Jimmy Williams

No. 59, 58, 54
- Position: Linebacker

Personal information
- Born: November 15, 1960 (age 65) Washington, D.C., U.S.
- Listed height: 6 ft 3 in (1.91 m)
- Listed weight: 230 lb (104 kg)

Career information
- High school: Woodrow Wilson (Washington, D.C.)
- College: Nebraska
- NFL draft: 1982: 1st round, 15th overall pick

Career history

Playing
- Detroit Lions (1982–1990); Minnesota Vikings (1990–1991); Tampa Bay Buccaneers (1992–1993);

Coaching
- Pontiac Northern HS (MI) (1994–1998) Defensive coordinator; Pontiac Central HS (MI) (1999–2000) Head coach; Grand Valley State (2001) Defensive line coach; Toledo (2002) Defensive line coach; Nebraska (2003) Linebackers coach; Kansas City Chiefs (2004) Coaching intern; Buffalo (2006–2008) Defensive coordinator & linebackers coach; UAB (2012) Assistant head coach & defensive line coach; UAB (2013) Assistant head coach, defensive coordinator, & inside linebackers coach; Eastern Michigan (2014–2015) Defensive line coach; Western Michigan (2016) Defensive line coach; Bowling Green (2018) Defensive line coach; Pioneer HS (MI) (2020) Head coach;

Awards and highlights
- First-team All-American (1981); First-team All-Big Eight (1981); Second-team All-Big Eight (1980);

Career NFL statistics
- Sacks: 27.5
- Interceptions: 13
- Fumble recoveries: 13
- Stats at Pro Football Reference

= Jimmy Williams (linebacker) =

American football player (born 1960)

James Henry Williams (born November 15, 1960) is an American former professional football player who was a linebacker who played mainly for the Detroit Lions in an 11-year, 12 season career that lasted from 1982 to 1993 in the National Football League (NFL).
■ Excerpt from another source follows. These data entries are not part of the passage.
-- ==== Sys2Proof/Machine/PartsEngine.lean ====
section
/-! DEFINITION. The parts of the state that belong to the cipher lanes, digest lanes, public-key engine, random number
generator and Stipple (06_cipher_lanes.md to 09_stipple.md). A field's default is its value after reset. -/

namespace Sys2Proof.Machine

/-- Counters of the cipher lanes (CL_REPLAYS, CL_AUTH_FAIL). -/
structure CipherSt where
  replays : DWord := 0
  authFail : DWord := 0
  deriving DecidableEq, Repr

/-- Where a digest context is (R179): on a lane, on a lane while its spill is written, in the spill area with the
SPILL_CTR kept for it, or there while it is read back. -/
inductive CtxPlace where
  | lane (u : Nat)
  | spilling (u : Nat) (ctr : Nat)
  | spilled (ctr : Nat)
  | restoring (ctr : Nat)
  deriving DecidableEq, Repr

/-- A digest context (R178, R179): the unfinished hash, the outer context of HMAC, and the order of its last use. -/
structure DCtx where
  hash : HashCtx := {}
  outer : Option HashCtx := none
  place : CtxPlace := .lane 0
  used : Nat := 0
  deriving DecidableEq, Repr

/-- The digest control (R168–R191). Contexts of suspended links by tag, of sessions by 16384 + 64 f + c. -/
structure DigestSt where
  replays : DWord := 0
  ctxLost : DWord := 0
  spillEn : Bool := false
  spillAddr : BitVec 36 := 0
  spills : Word := 0
  restores : Word := 0
  spillKey : List Byte := []
  spillCtr : Nat := 0
  ctxs : List (Nat × DCtx) := []
  /-- Orders the uses of contexts (R182). -/
  useNo : Nat := 0
  deriving DecidableEq, Repr

/-- PK_RNG_STATUS.STATE. -/
inductive RngState where
  | off | startup | ready | error | repair | raw
  deriving DecidableEq, Repr

/-- The encoding of STATE. -/
def RngState.code : RngState → Nat
  | .off => 0 | .startup => 1 | .ready => 2 | .error => 3 | .repair => 4 | .raw => 5

/-- The random number generator (R216–R220). -/
structure Rng where
  intervalMs : BitVec 10 := 1000
  reqLog2 : BitVec 5 := 20
  reseed : Bool := false
  /-- A reseed is under way: requests wait (R217). -/
  reseeding : Bool := false
  restart : Bool := false
  rawMode : Bool := false
  state : RngState := .off
  /-- The STATE that RAW covers while RAW_MODE is set (R220). -/
  under : RngState := .off
  pool : Nat := 0
  lastFail : Bool := false
  reserve : List Byte := []
  reseeds : Word := 0
  healthFails : Word := 0
  drbg : DrbgState := {}
  /-- Requests since the last reseed, and its time (R217). -/
  requests : Nat := 0
  reseedAt : DWord := 0
  /-- Times of the last health failures, newest first (R218). -/
  failTimes : List DWord := []
  /-- Three failures within 1 s: STATE stays ERROR until RESTART (R218). -/
  stuck : Bool := false
  /-- Samples that have passed the start-up tests since D9 came up, up to the 1,024 of R216. -/
  passed : Nat := 0
  /-- Tags of the links whose request waits, in order of arrival (R217). -/
  waiting : List Nat := []
  /-- The model's own, empty between commands: bytes that the running link's mark gives it in place of new requests, bytes
  it has drawn, and whether other links' requests go first (R165, R207, R217). -/
  give : List Byte := []
  taken : List Byte := []
  hold : Bool := false
  deriving DecidableEq, Repr

/-- The public-key engine (R192–R215). -/
structure PkSt where
  replays : DWord := 0
  checkFail : DWord := 0
  /-- Tags of the links that hold an impression entry (R207). -/
  imps : List Nat := []
  hwm : Byte := 0
  rng : Rng := {}
  deriving DecidableEq, Repr

/-- Stipple (R237–R240). -/
structure StippleSt where
  inBytes : DWord := 0
  outBytes : DWord := 0
  verifyFails : Word := 0
  lengthFails : Word := 0
  deriving DecidableEq, Repr

end Sys2Proof.Machine
end

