-- ==== Sys2Proof/Machine/VaultOps.lean ====
section
/-! DEFINITION. The vault engine: counter tree, caches, slot checks, leases, batches, recovery (10_plate_vault.md
R241–R260). -/

namespace Sys2Proof.Machine

/-- Changes the vault's part of the state. -/
def State.modVt (s : State) (f : VaultSt → VaultSt) : State := { s with vt := f s.vt }

/-- Entry of an association list. -/
def assoc {α : Type} (l : List (Nat × α)) (k : Nat) : Option α := (l.find? (fun p => p.1 == k)).map (·.2)

/-! The counter tree (R253–R255) -/

/-- The counters of a node, if the block knows them: cached, or never written (R253). -/
def State.nodeVal (s : State) (fuel level idx : Nat) : Option (List Nat) :=
  match assoc s.vt.nodes (nodeKey level idx) with
  | some c => some c
  | none =>
    match fuel with
    | 0 => none
    | f + 1 =>
      let pc : Option Nat := if level = 5 then some (s.d0.rootCtr idx)
        else (s.nodeVal f (level + 1) (idx / 8)).map (fun c => c.getD (idx % 8) 0)
      if pc = some 0 then some (List.replicate 8 0) else none

/-- The counter that a node's MAC depends on. -/
def State.parentCtr (s : State) (level idx : Nat) : Option Nat :=
  if level = 5 then some (s.d0.rootCtr idx)
  else (s.nodeVal 6 (level + 1) (idx / 8)).map (fun c => c.getD (idx % 8) 0)

/-- A slot's leaf counter. -/
def State.leaf (s : State) (slot : Nat) : Option Nat := (s.nodeVal 6 0 (slot / 8)).map (fun c => c.getD (slot % 8) 0)

/-- Index of a slot's node at a level (Table 10.7). -/
def nodeIdx (slot level : Nat) : Nat := slot / 8 ^ (level + 1)

/-- Levels of a slot's path whose nodes must be read. -/
def State.pathReads (s : State) (slot : Nat) : List Nat :=
  (List.range 6).filter (fun l => (s.nodeVal 6 l (nodeIdx slot l)).isNone)

/-- Address of the vault region and of the blob area. -/
def VaultSt.base (v : VaultSt) : Nat := v.addr.toNat * 2 ^ 21
def VaultSt.blobBase (v : VaultSt) : Nat := v.blobAddr.toNat * 2 ^ 21

/-- Nodes kept when the node cache is full: those of batches (R258). -/
def VaultSt.pinnedNodes (v : VaultSt) : List Nat :=
  (v.batches.map (fun b =>
    (b.slots.map (fun p => (List.range 6).map (fun l => nodeKey l (nodeIdx p.1 l)))).flatten ++
    (match b.clear with
     | some (place, idx) => (List.range (6 - place)).map (fun i => nodeKey (place + i) (idx / 8 ^ (i + 1)))
     | none => []))).flatten

/-- The node cache can take a whole path: six of its 8,192 entries are not pinned (R258). -/
def VaultSt.nodeRoom (v : VaultSt) : Bool := decide (v.pinnedNodes.eraseDups.length + 6 ≤ 8192)

/-- Puts a node into the node cache, newest last; in a full cache the oldest that is not pinned leaves (R258). -/
def VaultSt.putNode (v : VaultSt) (k : Nat) (c : List Nat) : VaultSt :=
  let l := v.nodes.filter (fun p => p.1 != k)
  if l.length < 8192 then { v with nodes := l ++ [(k, c)] }
  else
    match l.find? (fun p => !v.pinnedNodes.contains p.1) with
    | some p => { v with nodes := l.filter (fun q => q.1 != p.1) ++ [(k, c)] }
    | none => v

/-- A lookup used the cached nodes of a slot's path: they are the newest (R258). -/
def State.touchPath (s : State) (slot : Nat) : State :=
  let path := (List.range 6).map (fun l => nodeKey l (nodeIdx slot l))
  s.modVt (fun v => { v with
    nodes := v.nodes.filter (fun p => !path.contains p.1) ++ v.nodes.filter (fun p => path.contains p.1) })

/-- A link used a cached slot: it is the newest (R258). -/
def State.touchSlot (s : State) (slot : Nat) : State :=
  s.modVt (fun v => { v with
    useNo := v.useNo + 1, slots := v.slots.map (fun p => if p.1 = slot then (p.1, { p.2 with used := v.useNo }) else p) })

/-! Batches (R255) -/

/-- A link depends on a batch's commit. -/
def addWait (b : Batch) (t : Option Nat) : Batch :=
  match t with
  | some t => { b with waits := addSet b.waits t }
  | none => b

/-- A record joins the batch being formed, or opens one; a slot already there takes its latest contents, and at 8 records
the batch closes. `f` changes what else the batch holds. -/
def joinBatches (l : List Batch) (slot : Nat) (e : SlotEnt) (t : Option Nat) (f : Batch → Batch) : List Batch :=
  match l with
  | [] => [f (addWait { slots := [(slot, e)] } t)]
  | b :: r =>
    if !b.closed && !b.issued && b.regs.isNone && (b.slots.any (fun p => p.1 == slot) || decide (b.slots.length < 8)) then
      let slots := b.slots.filter (fun p => p.1 != slot) ++ [(slot, e)]
      f (addWait { b with slots := slots, closed := decide (8 ≤ slots.length) } t) :: r
    else b :: joinBatches r slot e t f

/-- Closes the open lease of a slot: a record with its exact counts (R252). -/
def SlotEnt.exact (e : SlotEnt) : SlotEnt :=
  { e with usageEnd := e.attr.usageCount, builtEnd := invBuilt e.area, otherEnd := invOther e.area, fam := 0 }

/-- The leases of a slot end no later than another version's. -/
def SlotEnt.bound (e q : SlotEnt) : SlotEnt :=
  { e with usageEnd := min e.usageEnd q.usageEnd, builtEnd := min e.builtEnd q.builtEnd, otherEnd := min e.otherEnd q.otherEnd }

/-- A lease is open. -/
def SlotEnt.leased (e : SlotEnt) : Bool :=
  decide (e.attr.usageCount < e.usageEnd) ||
  (bindingAead e.attr.binding.toNat && (decide (invBuilt e.area < e.builtEnd) || decide (invOther e.area < e.otherEnd)))

/-- Slots that stay in the cache: those of valid key map entries and of batches (R17, R258). -/
def State.pinned (s : State) (slot : Nat) : Bool :=
  s.st.km.any (fun p => p.2.valid && decide (p.2.slot.toNat = slot)) ||
  (match s.st.kmOld with
   | some (_, o) => o == slot
   | none => false) ||
  s.vt.batches.any (fun b => b.slots.any (fun p => p.1 == slot))

/-- Changes a cached slot. -/
def State.modSlot (s : State) (slot : Nat) (f : SlotEnt → SlotEnt) : State :=
  s.modVt (fun v => { v with slots := v.slots.map (fun p => if p.1 = slot then (p.1, f p.2) else p) })

/-- The cached contents after a commit: the batch's, with live counters that moved on meanwhile kept. Where the cache has
lost the slot, counting resumes from the stored lease ends (R252, R259). -/
def mergeLive (new : SlotEnt) (cur : Option SlotEnt) : SlotEnt :=
  match cur with
  | none => new.stored
  | some c =>
    if c.attr.binding = new.attr.binding ∧ c.attr.created = new.attr.created ∧ new.attr.binding ≠ 0 then
      { new with
        attr := { new.attr with usageCount := max new.attr.usageCount c.attr.usageCount },
        area := if bindingAead new.attr.binding.toNat then
          setInv new.area (max (invBuilt new.area) (invBuilt c.area)) (max (invOther new.area) (invOther c.area))
            (if family c.area = 0 then family new.area else family c.area) else new.area }
    else new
He not only played college football for the University of Nebraska but also coached there. He also both played in and coached in the Goodyear Cotton-Bowl. His coaching career also included roles at Western Michigan, Eastern Michigan, University of Alabama Birmingham, University of Buffalo, Bowling Green University and culminated at Ann Arbor Pioneer High School.

Williams played college football at the University of Nebraska–Lincoln where he was an All-American defensive end. He came into Nebraska as only a walk-on. He was selected in the first round of the 1982 NFL draft by the Lions, as the 15th overall pick.